The most powerfull nation on earth is the opposite, it is not really in danger, its very secure, and presents the most danger to others - whether through ignorance or stupidity or malice.

So we should actually be publishing almost everything from US/Russia/China because they often ruin millions of lives, but in practice ofcourse we do the opposite.

The bigger you are, the farther you have to fall. The most powerful nation on earth also has the most to lose.
The richer you are, the more you habe to lose.

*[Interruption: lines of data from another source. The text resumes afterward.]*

/-- A translation arrives (R235). -/
def State.translated (s : State) (g r page : Nat) : State :=
  let x := s.gate g
  match (x.ring r).arming with
  | none => s
  | some a =>
    let key := (a.d.hostPort, a.d.pasid, page)
    if !x.transAsked.contains key then s
    else s.setGate g { x with transAsked := x.transAsked.filter fun t => t != key, trans := x.trans ++ [key] }

/-! ## Doorbells (R238, R326) -/

/-- The ring is an active ingress producer; a faulted one still is (log 17). -/
def State.isProducer (s : State) (g r : Nat) : Bool :=
  let x := s.ring g r
  (x.state == .active || x.state == .faulted) && (match x.arming with
    | some a => a.d.cls == 4 && a.d.ingress
    | none => false)

/-- A count is larger than another as a serial number (R238). -/
def serialLarger (a b : Nat) : Bool :=
  let d := (a + 2 ^ 32 - b) % 2 ^ 32
  decide (1 ≤ d) && decide (d < 2 ^ 31)

/-- A count may be accepted: the stack buffer has room (R238). -/
def State.doorbellFits (s : State) (g r a : Nat) : Bool :=
  let x := s.ring g r
  match x.arming with
  | some y => decide ((a + 2 ^ 32 - x.consumed % 2 ^ 32) % 2 ^ 32 ≤ y.d.destBlocks)
  | none => false

def State.acceptDoorbell (s : State) (g r a : Nat) : State :=
  (s.setRing g r { s.ring g r with announced := a }).requestRing g r

def State.dropDoorbell (s : State) : State := { s with hostRegs := { s.hostRegs with dbDrop := wrap64 (s.hostRegs.dbDrop + 1) } }

/-- A doorbell write reaches the gate: dropped, without effect, accepted, or held (R238, R326). -/
def State.doorbell (s : State) (p g r a : Nat) : State :=
  if !s.isProducer g r then s.dropDoorbell
  else if !serialLarger a (s.ring g r).announced then s
  else if s.doorbellFits g r a then s.acceptDoorbell g r a
  else s.modHost p fun h => { h with held := some (g, r, a) }

/-! ## Rim lanes (R209, R218, R220) -/

/-- The line that a class 0 ring sends in this cycle: line number and bytes (R218). -/
def State.rimLine (s : State) (g r : Nat) : Option (Desc × Block × Nat) :=
  let x := s.ring g r
  match x.arming with
  | none => none
  | some a =>
    let d := a.d
    match a.blocks.find? fun b => b.go && d.dueFrame b.num == s.ringFrame a with
    | none => none
    | some b =>
      if d.cls = 0 ∧ x.sends then
        -- the line whose cycle it is; each line is sent once
        let k := (s.clk.cycle - d.c0) / max 1 d.cs
        if d.c0 + k * d.cs = s.clk.cycle ∧ k < d.sendLines b ∧ b.sent ≤ k then some (d, b, k) else none
      else none

/-- Two rings meet on one rim lane in one gate cycle (R214, R453). -/
def State.rimTaken (s : State) (t port : Nat) : Bool :=
  s.mesh.any fun f => f.tile == t && f.port == port && f.left == s.clk.now

/-- A line leaves a gate on a rim lane and is at the rim port's source four cycles later (R209). -/
def State.sendRim (s : State) (g r : Nat) (d : Desc) (b : Block) (k : Nat) : State :=
  let t := frontageTile g d.rimTile
  let x := s.ring g r
  let s := s.setRing g r (x.modCurrent fun a => a.setBlock { b with sent := k + 1 })
  if s.thoroughfareLost (regionOf t) then s
  else { s with mesh := s.mesh ++ [⟨t, rimCrossingPort g d.rimPort, s.clk.now + 4, s.clk.now, b.deliver d (64 * k) 64⟩] }

/-- The class 1 rings that claim a line arriving in a gate cycle: ring, block and line (R220). -/
def State.rimClaims (s : State) (g : Nat) (f : RimFlight) (cycle : Nat) : List (Nat × Nat × Nat) :=
  (s.gate g).rings.filterMap fun p =>
    match p.2.arming with
    | none => none
    | some a =>
      let d := a.d
      if d.cls = 1 ∧ p.2.state = .active ∧ frontageTile g d.rimTile = f.tile ∧ rimCrossingPort g d.rimPort = f.port then
        match a.blocks.find? fun b => !b.complete && d.dueFrame b.num == s.ringFrame a with
        | none => none
        | some b =>
          let k := (cycle - d.c0) / max 1 d.cs
          if d.c0 + k * d.cs = cycle ∧ k < d.linesOf b.num then some (p.1, b.num, k) else none
      else none

/-- Line k of a class 1 ring's block takes its place in the gate buffer (R220). -/
def State.storeRim (s : State) (g r j k : Nat) (data : List Byte) : State :=
  s.modRing g r fun x => x.modCurrent fun a => a.modBlock j fun b => { b with bytes := b.bytes.putBytes (64 * k) data }

end Sys2Proof.Machine
end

Thats why welfare state should take care of the richest people first
Do you really think that as a global power the national security interests become less complex and less serious?
You're basically just saying that you're okay with CIA/NSA doing whatever they want and manipulating public opinion however they want without any accountability whatsoever.
Just like they did in 2003 with WMDs in Iraq? Or when they said that Trump colluded with the Russians and that's why he got elected? At least the journalists who said Saddam had WMDs didn't get a Pulitzer Prize, like those reporting on Russiagate did back in 2018. https://nypost.com/2022/02/20/the-absurd-russiagate-pulitzer... Meanwhile NYPost breaks the Hunter Biden Laptop story and gets banned from every major social media and tech site for saying the truth, while NYT and Washington Post get Pulitzer Prizes for telling lies.
> Meanwhile NYPost breaks the Hunter Biden Laptop story and gets banned from every major social media and tech site for saying the truth, while NYT and Washington Post get Pulitzer Prizes for telling lies

"Truth" and "lies" mean something different than "things that emotionally resonate with me based on my a-priori beliefs" and "things that make me angry". It's weird that it's so easy for us humans to forget that. Or perhaps it's "things the correct people say" vs. "things those other people say"? Not sure which definitions you're using here.